Major Histocompatibility Class-I (MHC-I) downregulation in glioblastoma is a poor prognostic factor but not a predictive indicator for treatment failure.

作者信息

Butt Nadeem S, Kurdi Maher, Fadul Motaz M, Hakamy Sahar, Addas Bassam M J, Faizo Eyad, Alkhayyat Shadi, Bamaga Ahmed K, Alsinani Taghreed, Katib Yousef, Okal Fahad, Maghrabi Yazid, Sabbagh Abdulrahman J, Moshref Rana, Albalawi Sultan, Alkhotani Alaa, Mohammed Fawaz, Mulla Nasser, Baeesa Saleh

机构信息

Department of Pathology, Faculty of Medicine, King Abdulaziz University, Rabigh, Saudi Arabia.

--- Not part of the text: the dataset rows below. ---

/-- R122: moving the chain forward: what advance leaves in every entry, annul bit and resolution bit, that it changes nothing else of
a core, and when a branch or jump annuls its slots. An annul bit that is set moves on set. -/
def Obligations.ChainAdvances : Prop :=
  ∀ (k : Core) (taken annul : Bool) (target : VAddr),
    let k' := k.advance taken target annul
    (k'.c0 = k.c1 ∧ k'.n0 = (k.n1 || annul)) ∧ (k'.c1 = k.c2 ∧ k'.s1 = k.s2 ∧ k'.n1 = (k.n2 || annul)) ∧
    (taken = true → k'.c2 = target ∧ k'.s2 = false) ∧ (taken = false → k'.c2 = 0 ∧ k'.s2 = true) ∧ k'.n2 = false ∧
    ({ k' with c0 := k.c0, c1 := k.c1, c2 := k.c2, n0 := k.n0, n1 := k.n1, n2 := k.n2, s1 := k.s1, s2 := k.s2 } : Core) = k ∧
    ∀ nul : BitVec 2, annuls nul taken = true ↔ (nul = 0b01#2 ∧ taken = false) ∨ (nul = 0b10#2 ∧ taken = true)

/-- R106, R107: which control register accesses trap with cause 2 and the word at the head: an unassigned number; a write of a read
only register, even of its own value; a register of trap mode outside it, a register written in trap mode only outside it; a register
of a context's cores on a supervisor core; FLAGOR on any other core. They come before the operands are ready (the model's reading: log 61,
DEDUCED).
R107, R108: CSRD completes with the register's value: FCSR, the stochastic rounding pair, QUANT, SIGBASE and CREGH, the
identity of the core, CYCLE and RETIRED on any core of a context; the trap registers in trap mode, on every core; FLAGOR on a supervisor
core (R197): CORES at bits [55:8], a bit for each core whose flags are not all zero, and the OR of the flags at bits [4:0], zeros for a cell
without a resident context or fenced; a core's flags as they stand, or those that a write of FCSR has just changed (which of the two is
free; that one read takes all cores at one moment is the model's reading: log 25, DEDUCED).
R106, R107, R128, R191, R338, R367: CSWR, CSSET and CSCLR complete with the register written from a, from old OR a and from old AND
NOT a; D takes the old value; of each register only the bits that it has are written, and TM of TSTAT stays. A value of QUANT that
R338 does not allow traps with cause 46 and that value instead. After a write of FCSR that
clears a flag FLAGOR may still show the flags before it; after one that only sets flags it shows the new ones (R197).
R338: a value of QUANT is legal exactly when its reserved bits are zero and LEN is 0, or LEN lies between 4096 and 1048576 and LAG
is not 0. -/
def Obligations.ControlRegisters : Prop :=
  (∀ (s : State) (d a : Reg) (imm : BitVec 12), badQueue s.cur.core.role [a] (some d) = none →
     badQueue s.cur.core.role [] (some d) = none → badQueue s.cur.core.role [a] none = none →
     let n := imm.toNat
     let bad := trap s 2 (s.cur.word.setWidth 64)
     let writesTrap := exec (.cswr a imm) s = bad ∧ exec (.csset d a imm) s = bad ∧ exec (.csclr d a imm) s = bad
     (n ∉ [0x001, 0x002, 0x003, 0x010, 0x011, 0x012, 0x013, 0x020, 0x021, 0x022, 0x040, 0x041, 0x042, 0x043, 0x044, 0x045, 0x046, 0x080] →
       exec (.csrd d imm) s = bad ∧ writesTrap) ∧
     (n ∈ [0x010, 0x013, 0x020, 0x021, 0x022, 0x080] → writesTrap) ∧
     (n ∈ [0x011, 0x012] → s.me.trapMode = false → writesTrap) ∧
     (n ∈ [0x040, 0x041, 0x042, 0x043, 0x044, 0x045, 0x046] → s.me.trapMode = false → exec (.csrd d imm) s = bad ∧ writesTrap) ∧
     (n ∈ [0x001, 0x002, 0x003] → s.cur.core.role = .s → exec (.csrd d imm) s = bad ∧ writesTrap) ∧
     (n = 0x080 → s.cur.core.role ≠ .s → exec (.csrd d imm) s = bad)) ∧
  (∀ (s : State) (d : Reg), Ready s [] (some d) →
     let reads := fun (n : BitVec 12) (v : Word) => Yields (.csrd d n) s [] d v
     (reads 0x020#12 (BitVec.ofNat 64 (s.chip.toNat * 2 ^ 16 + roleCode s.cur.core.role * 2 ^ 10 + s.cur.core.cell % 1024)) ∧
       reads 0x021#12 (BitVec.ofNat 64 s.now) ∧ reads 0x022#12 s.me.retired ∧ reads 0x011#12 s.me.quant ∧ reads 0x012#12 s.me.sigbase ∧
       reads 0x013#12 s.me.cregh ∧ reads 0x010#12 (BitVec.ofNat 64 s.myCtxId)) ∧
     (s.cur.core.role ≠ .s → reads 0x001#12 s.me.fcsr ∧ reads 0x002#12 s.me.srseed ∧ reads 0x003#12 s.me.srcnt) ∧
     (s.me.trapMode = true → reads 0x040#12 s.me.tcause ∧ reads 0x041#12 s.me.tval ∧ reads 0x042#12 s.me.tepc ∧
       reads 0x043#12 s.me.tepc1 ∧ reads 0x044#12 s.me.tepc2 ∧ reads 0x045#12 s.me.tepcn ∧ reads 0x046#12 s.me.tstat) ∧
     (s.cur.core.role = .s → ∃ (v : Word) (f : Nat → BitVec 5), reads 0x080#12 v ∧
       (∀ (c i : Nat) (r : Role), c < 16 → (i = 0 ∧ r = .a ∨ i = 1 ∧ r = .x ∨ i = 2 ∧ r = .c) →
         let cell := s.cur.core.cell / 16 * 16 + c
         let k := s.coreOf ⟨cell, r⟩
         (s.residentIn cell = none ∨ s.cellOut cell = true → f (3 * c + i) = 0) ∧
         (s.residentIn cell ≠ none → s.cellOut cell = false → f (3 * c + i) = k.fcsr.extractLsb' 8 5 ∨ k.stale = some (f (3 * c + i)))) ∧
       (∀ b, b < 5 → (v.getLsbD b = true ↔ ∃ i, i < 48 ∧ (f i).getLsbD b = true)) ∧
       (∀ i, i < 48 → (v.getLsbD (8 + i) = true ↔ f i ≠ 0)) ∧
       ∀ b, (5 ≤ b ∧ b < 8 ∨ 56 ≤ b) → v.getLsbD b = false)) ∧
  (∀ (s : State) (d a : Reg) (imm : BitVec 12),
     (s.cur.core.role ≠ .s ∧ imm.toNat ∈ [0x001, 0x002, 0x003] ∨ s.me.trapMode = true ∧ imm.toNat ∈ [0x011, 0x012, 0x040, 0x041, 0x042, 0x043, 0x044, 0x045, 0x046]) →
     let k := s.me
     let old := s.csrRead imm.toNat
     let core := fun (v : Word) (k' : Core) =>
       imm = 0x001#12 ∧ k' = { k with
         fcsr := v &&& 0xF1F00#64
         stale :=
           let held := k.fcsr.extractLsb' 8 5
           let now := (v &&& 0xF1F00#64).extractLsb' 8 5
           if held &&& ~~~now ≠ 0#5 then some held else if now = held then k.stale else none } ∨
       imm = 0x002#12 ∧ k' = { k with srseed := v } ∨
       imm = 0x003#12 ∧ k' = { k with srcnt := v } ∨ imm = 0x011#12 ∧ k' = { k with quant := v } ∨
       imm = 0x012#12 ∧ k' = { k with sigbase := v } ∨ imm = 0x040#12 ∧ k' = { k with tcause := v } ∨
       imm = 0x041#12 ∧ k' = { k with tval := v } ∨ imm = 0x042#12 ∧ k' = { k with tepc := v &&& 0xFFFFFFFFFFFF#64 } ∨
       imm = 0x043#12 ∧ k' = { k with tepc1 := v &&& 0xFFFFFFFFFFFF#64 } ∨ imm = 0x044#12 ∧ k' = { k with tepc2 := v &&& 0xFFFFFFFFFFFF#64 } ∨
       imm = 0x045#12 ∧ k' = { k with tepcn := v &&& 0x1F#64 } ∨ imm = 0x046#12 ∧ k' = { k with tstat := (v &&& 0x1E#64) ||| (k.tstat &&& 1#64) }
     let legal := fun v : Word => imm = 0x011#12 → quantOk v = true
     let writes := fun (i : Instr) (v : Word) (res : Option (Reg × Word)) =>
       (legal v → ∃ t k', core v k' ∧ exec i s = .next t ∧ RetiresFrom s k' t [a] res false 0 false) ∧
       (¬ legal v → exec i s = trap s 46 v)
     (Ready s [a] none → writes (.cswr a imm) (s.sval [] a) none) ∧
     (Ready s [a] (some d) → writes (.csset d a imm) (old ||| s.sval [] a) (some (d, old)) ∧
       writes (.csclr d a imm) (old &&& ~~~(s.sval [] a)) (some (d, old)))) ∧
  (∀ v : Word, quantOk v = true ↔
     (∀ i, i < 64 → (21 ≤ i ∧ i < 28 ∨ 32 ≤ i) → v.getLsbD i = false) ∧
       (v.toNat % 2 ^ 21 = 0 ∨ 4096 ≤ v.toNat % 2 ^ 21 ∧ v.toNat % 2 ^ 21 ≤ 1048576 ∧ v.toNat / 2 ^ 28 % 16 ≠ 0))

Department of Pathology, Faculty of Medicine, King Abdulaziz University, Rabigh, Saudi Arabia.

出版信息

Pathol Res Pract. 2023 Oct;250:154816. doi: 10.1016/j.prp.2023.154816. Epub 2023 Sep 9.

Abstract

BACKGROUND

MHC-I expression is a crucial factor in cancer immunity, and its regulations can impact tumor progression and recurrence. The mechanism through which glioblastoma use MHC-I to avoid immunosurveillance has been rarely investigated.

METHODS

A retrospective cohort of 35 patients with IDH-mutant WHO-Grade 4 astrocytoma and IDH-wildtype glioblastoma were examined for MHC-I using protein and gene expression assays. The association between IDH mutation, TP53 mutation, and MHC-I expression with recurrence-free interval were investigated.

RESULTS

The average patients' age was 49.6 year. IDH was wildtype in 13 tumors. MHC-I protein expression was absent in 30 tumors, faint in 4 tumors, and membrane bound dense expression in single tumor. MHC-I expression was upregulated in 10 tumors and 25 tumors showed MHC-I downregulation. P53 was positively expressed in 19 cases and lost in 13 cases. A significant statistical difference was observed in the RFI between tumors with distinct MHC-I expression and IDH-mutation [p-value = 0.008]. IDH-wildtype tumors with upregulated MHC-I expression showed late tumor recurrence compared to IDH-wildtype tumors with downregulated MHC-I expression. There was insignificant statistical difference in RFI among patients with varying degree of MHC-I expression, who received TMZ or TMZ and other chemotherapies [P-value = 0.44] CONCLUSIONS: Glioblastoma with upregulated MHC-I showed a delayed tumor recurrence in comparison to those with downregulated MHC-I expression. However, downregulated MHC-I may not necessarily be an indicator of poor problems.

摘要

背景

MHC-I表达是癌症免疫中的关键因素,其调控会影响肿瘤进展和复发。胶质母细胞瘤利用MHC-I逃避免疫监视的机制鲜有研究。

方法

对35例异柠檬酸脱氢酶(IDH)突变的世界卫生组织4级星形细胞瘤患者和IDH野生型胶质母细胞瘤患者的回顾性队列进行蛋白质和基因表达分析,以检测MHC-I。研究IDH突变、TP53突变和MHC-I表达与无复发生存期之间的关联。

结果

患者平均年龄为49.6岁。13个肿瘤中IDH为野生型。30个肿瘤中无MHC-I蛋白表达,4个肿瘤中表达微弱,单个肿瘤中呈膜结合致密表达。10个肿瘤中MHC-I表达上调,25个肿瘤中MHC-I表达下调。P53在19例中呈阳性表达,13例中缺失。在具有不同MHC-I表达和IDH突变的肿瘤之间,观察到无复发生存期存在显著统计学差异[p值 = 0.008]。与MHC-I表达下调的IDH野生型肿瘤相比,MHC-I表达上调的IDH野生型肿瘤显示肿瘤复发较晚。接受替莫唑胺(TMZ)或TMZ及其他化疗的不同程度MHC-I表达患者的无复发生存期无显著统计学差异[P值 = 0.44]。结论:与MHC-I表达下调的胶质母细胞瘤相比,MHC-I表达上调的胶质母细胞瘤显示肿瘤复发延迟。然而,MHC-I表达下调不一定是预后不良的指标。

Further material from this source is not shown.